Proposed Rules

The Small Business Administration (SBA) published a proposed rule amending its regulations and implementing provisions of the NDAAs of 2016 and 2017 as well as the Recovery Improvements for Small Entities After Disaster Act of 2015 (RISE Act). The proposed rule would (1) clarify that contracting officers have the authority to request information in connection with a contractor’s compliance with applicable limitations on subcontracting clauses; (2) provide exclusions for purposes of compliance with the limitations on subcontracting for certain types of contracts (i.e. environmental remediation contracts, information technology service acquisitions that require substantial cloud computing, and contracts performed outside of the United States); (3) require a prime contractor with a commercial subcontracting plan to include indirect costs in its subcontracting goals; (4) establish that failure to provide timely subcontracting reports may constitute a material breach of the contract; (5) clarify the requirements for size and status recertification; and (6) limit the scope of Procurement Center Representative reviews of DoD acquisitions performed outside of the United States and its territories. The proposed rule would also authorize agencies to receive double credit for small business “goaling” achievements and remove the kit assembler exception to the non-manufacturer rule. 83 Fed. Reg. 233, 62516.

The General Services Administration (GSA), National Aeronautics and Space Administration (NASA), and DoD published a proposed rule amending the Federal Acquisition Regulations (FAR) to implement the final rule published by the SBA implementing section 1651 of the NDAA for fiscal year 2013, which revised and standardized the limitations on subcontracting, including the non-manufacturer rule, that apply to small business concerns under FAR part 19 procurements. 83 Fed. Reg. 233, 62540.

The DoD issued a class deviation implementing revisions made by the SBA to its regulations regarding the limitations on subcontracting.
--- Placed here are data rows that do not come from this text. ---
-- ==== Sys2Proof/Laws/InvLaunch.lean ====
section
/-! SUPPORT. Memory keeps its canonical form: launches, boot and the map. -/

namespace Sys2Proof.Machine

theorem modLaunch_inv (x0 : State) (x1 : Nat) (x2 : Nat) (x3 : Launch → Launch) (h0 : Inv x0) :
    Inv (modLaunch x0 x1 x2 x3) := by
  unfold modLaunch
  repeat' first
    | with_reducible assumption | with_reducible intro _ | with_reducible apply modPart_inv

theorem unitDone_inv (x0 : State) (x1 : Nat) (h0 : Inv x0) :
    Inv (unitDone x0 x1) := by
  unfold unitDone
  repeat' first
    | with_reducible assumption | with_reducible intro _ | with_reducible apply modLaunch_inv
    | with_reducible apply inv_foldl | with_reducible apply inv_foldl1 | dsimp only | split

theorem leaveLaunch_inv (x0 : State) (x1 : Nat) (h0 : Inv x0) :
    Inv (leaveLaunch x0 x1) := by
  unfold leaveLaunch
  repeat' first
    | with_reducible assumption | with_reducible intro _ | with_reducible apply modLaunch_inv
    | with_reducible apply modPart_inv | dsimp only | split

theorem berthOver_inv (x0 : State) (x1 : Nat) (h0 : Inv x0) :
    Inv (berthOver x0 x1) := by
  unfold berthOver
  repeat' first
    | with_reducible assumption | with_reducible intro _ | with_reducible apply leaveLaunch_inv
    | dsimp only | split

theorem arriveIdle_inv (x0 : State) (x1 : Nat) (h0 : Inv x0) :
    Inv (arriveIdle x0 x1) := by
  unfold arriveIdle
  repeat' first
    | with_reducible assumption | with_reducible intro _ | with_reducible apply arriveRdv_inv
    | with_reducible apply modCore_inv | with_reducible apply inv_foldl | with_reducible apply inv_foldl1
    | dsimp only | split

theorem execCoreIdle_inv (x0 : Nat) (x1 : State) (h1 : Inv x1) :
    Good (execCoreIdle x0 x1) := by
  unfold execCoreIdle
  repeat' first
    | with_reducible assumption | with_reducible intro _ | with_reducible apply arriveIdle_inv
    | exact good_fault _ | exact good_refused _ | with_reducible apply good_next
    | with_reducible apply inv_foldl | with_reducible apply inv_foldl1 | dsimp only | split

theorem execCancelVisible_inv (x0 : Nat) (x1 : BitVec 2) (x2 : BitVec 16) (x3 : State) (h3 : Inv x3) :
    Good (execCancelVisible x0 x1 x2 x3) := by
  unfold execCancelVisible
  repeat' first
    | with_reducible assumption | with_reducible intro _ | with_reducible apply modPart_inv
    | with_reducible apply good_next | dsimp only | split

theorem abandonUnit_inv (x0 : State) (x1 : Nat) (x2 : Nat) (h0 : Inv x0) :
    Inv (abandonUnit x0 x1 x2) := by
  unfold abandonUnit
  repeat' first
    | with_reducible assumption | with_reducible intro _ | with_reducible apply postAt_inv
    | with_reducible apply modCore_inv | with_reducible apply newUnit_inv | with_reducible apply launchFlit_inv
    | with_reducible apply inv_foldl | with_reducible apply inv_foldl1 | dsimp only | split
Contracting officers must immediately follow the procedures in the class deviation when issuing solicitations and awarding contracts or task or delivery orders to small business concerns, 8(a) Program participants, historically underutilized small business concerns, service-disabled veteran-owned small business concerns, economically-disadvantaged women-owned small business concerns, and women-owned small business concerns. The revisions changed and standardized the limitations on subcontracting and the non-manufacturer rule with which small businesses must comply under government contracts awarded pursuant to the set-aside or sole source authorities of the Small Business Act.
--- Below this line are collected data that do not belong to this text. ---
theorem execSystemRegisterWrite_inv (x0 : SysReg) (x1 : Word) (x2 : State) (h2 : Inv x2) :
    Good (execSystemRegisterWrite x0 x1 x2) := by
  unfold execSystemRegisterWrite
  repeat' first
    | with_reducible assumption | with_reducible intro _ | with_reducible apply attestWrite_inv
    | with_reducible apply hostMapWrite_inv | with_reducible apply contextWrite_inv
    | with_reducible apply mailboxWrite_inv | with_reducible apply systemWrite_inv
    | with_reducible apply good_next | dsimp only | split

theorem execMbrespClear_inv (x0 : Nat) (x1 : State) (h1 : Inv x1) :
    Good (execMbrespClear x0 x1) := by
  unfold execMbrespClear
  repeat' first
    | with_reducible assumption | with_reducible intro _ | with_reducible apply modPart_inv
    | exact good_fault _ | exact good_refused _ | with_reducible apply good_next

theorem execCtxstatClear_inv (x0 : Nat) (x1 : State) (h1 : Inv x1) :
    Good (execCtxstatClear x0 x1) := by
  unfold execCtxstatClear
  repeat' first
    | with_reducible assumption | with_reducible intro _ | with_reducible apply modPart_inv
    | exact good_fault _ | exact good_refused _ | with_reducible apply good_next

theorem execFiredClear_inv (x0 : Nat) (x1 : BitVec 4) (x2 : State) (h2 : Inv x2) :
    Good (execFiredClear x0 x1 x2) := by
  unfold execFiredClear
  repeat' first
    | with_reducible assumption | with_reducible intro _ | with_reducible apply sysWrite_inv
    | exact good_fault _ | exact good_refused _ | with_reducible apply good_next

theorem execRepairreq_inv (x0 : Nat) (x1 : Word) (x2 : State) (h2 : Inv x2) :
    Good (execRepairreq x0 x1 x2) := by
  unfold execRepairreq
  repeat' first
    | with_reducible assumption | with_reducible intro _ | with_reducible apply systemWrite_inv
    | exact good_fault _ | exact good_refused _ | with_reducible apply good_next

theorem execBistsum_inv (x0 : Nat) (x1 : Word) (x2 : State) (h2 : Inv x2) :
    Good (execBistsum x0 x1 x2) := by
  unfold execBistsum
  repeat' first
    | with_reducible assumption | with_reducible intro _ | with_reducible apply sysWrite_inv
    | exact good_fault _ | exact good_refused _ | with_reducible apply good_next

theorem execArrayInjectorArm_inv (x0 : Nat) (x1 : BitVec 2) (x2 : Word) (x3 : State) (h3 : Inv x3) :
    Good (execArrayInjectorArm x0 x1 x2 x3) := by
  unfold execArrayInjectorArm
  repeat' first
    | with_reducible assumption | with_reducible intro _ | with_reducible apply sysWrite_inv
    | exact good_fault _ | exact good_refused _ | with_reducible apply good_next

theorem execLinkInjectorArm_inv (x0 : Nat) (x1 : BitVec 2) (x2 : Word) (x3 : State) (h3 : Inv x3) :
    Good (execLinkInjectorArm x0 x1 x2 x3) := by
  unfold execLinkInjectorArm
  repeat' first
    | with_reducible assumption | with_reducible intro _ | with_reducible apply writeLinj_inv
    | exact good_fault _ | exact good_refused _ | with_reducible apply good_next

theorem execLaunchQueueEnqueue_inv (x0 : Nat) (x1 : RegField) (x2 : Word) (x3 : State) (h3 : Inv x3) :
    Good (execLaunchQueueEnqueue x0 x1 x2 x3) := by
  unfold execLaunchQueueEnqueue
  repeat' first
    | with_reducible assumption | with_reducible intro _ | with_reducible apply modPart_inv
    | exact good_fault _ | exact good_refused _ | with_reducible apply good_next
The DoD published a proposed rule amending the DFARS to implement the NDAAs for fiscal years 2017 and 2018, which establish limitations and prohibitions on the use of the lowest priced technically acceptable source selection process. 83 Fed. Reg. 233, 62550.

The DoD published a proposed rule amending the DFARS to implement a section of the NDAA for fiscal year 2019 regarding set-asides for architect-engineer and construction design contracts. 83 Fed. Reg. 233, 62554.

Final Rules

The Department of Defense (DoD) issued a final rule amending the Defense Federal Acquisition Regulations System (DFARS) to revise a clause to reflect current terminology and industry practices, pursuant to action taken by the DoD Regulatory Reform Task Force. 83 Fed. Reg. 233, 62502.

The DoD issued a final rule amending the DFARS to implement a section of the National Defense Authorization Act (NDAA) for fiscal year 2019 that removes the requirement to make a best procurement approach determination to use an interagency acquisition. 83 Fed. Reg. 233, 62501.

The DoD issued a final rule amending the DFARS to implement a section of the NDAA for fiscal year 2018 that repeals the fiscal year 2015 restrictions on the source of photovoltaic devices in contracts awarded by DoD that result in DoD ownership of photovoltaic devices by means other than DoD purchase of the photovoltaic devices as end products. 83 Fed. Reg. 233, 62498.


In a News Release, the U.S. Department of Labor’s Office of Federal Contract Compliance Programs (OFCCP) announced three directives establishing (1) an opinion letter process and enhancing OFCCP’s Help Desk, (2) a process to resolve compliance evaluations at the earliest stage possible with corporate-wide compliance, and (3) clarifying the Agency’s compliance review procedures. More information can be found here.

According to an article on Bloomberg Government, the EEOC may lose its quorum if the Senate does not end a logjam on nominations for three EEOC seats before the end of the year, which could leave the agency without the authority to green light new policy decisions, handle certain big-ticket lawsuits, and approve significant spending. The EEOC has increased harassment enforcement and training efforts over the past year as well.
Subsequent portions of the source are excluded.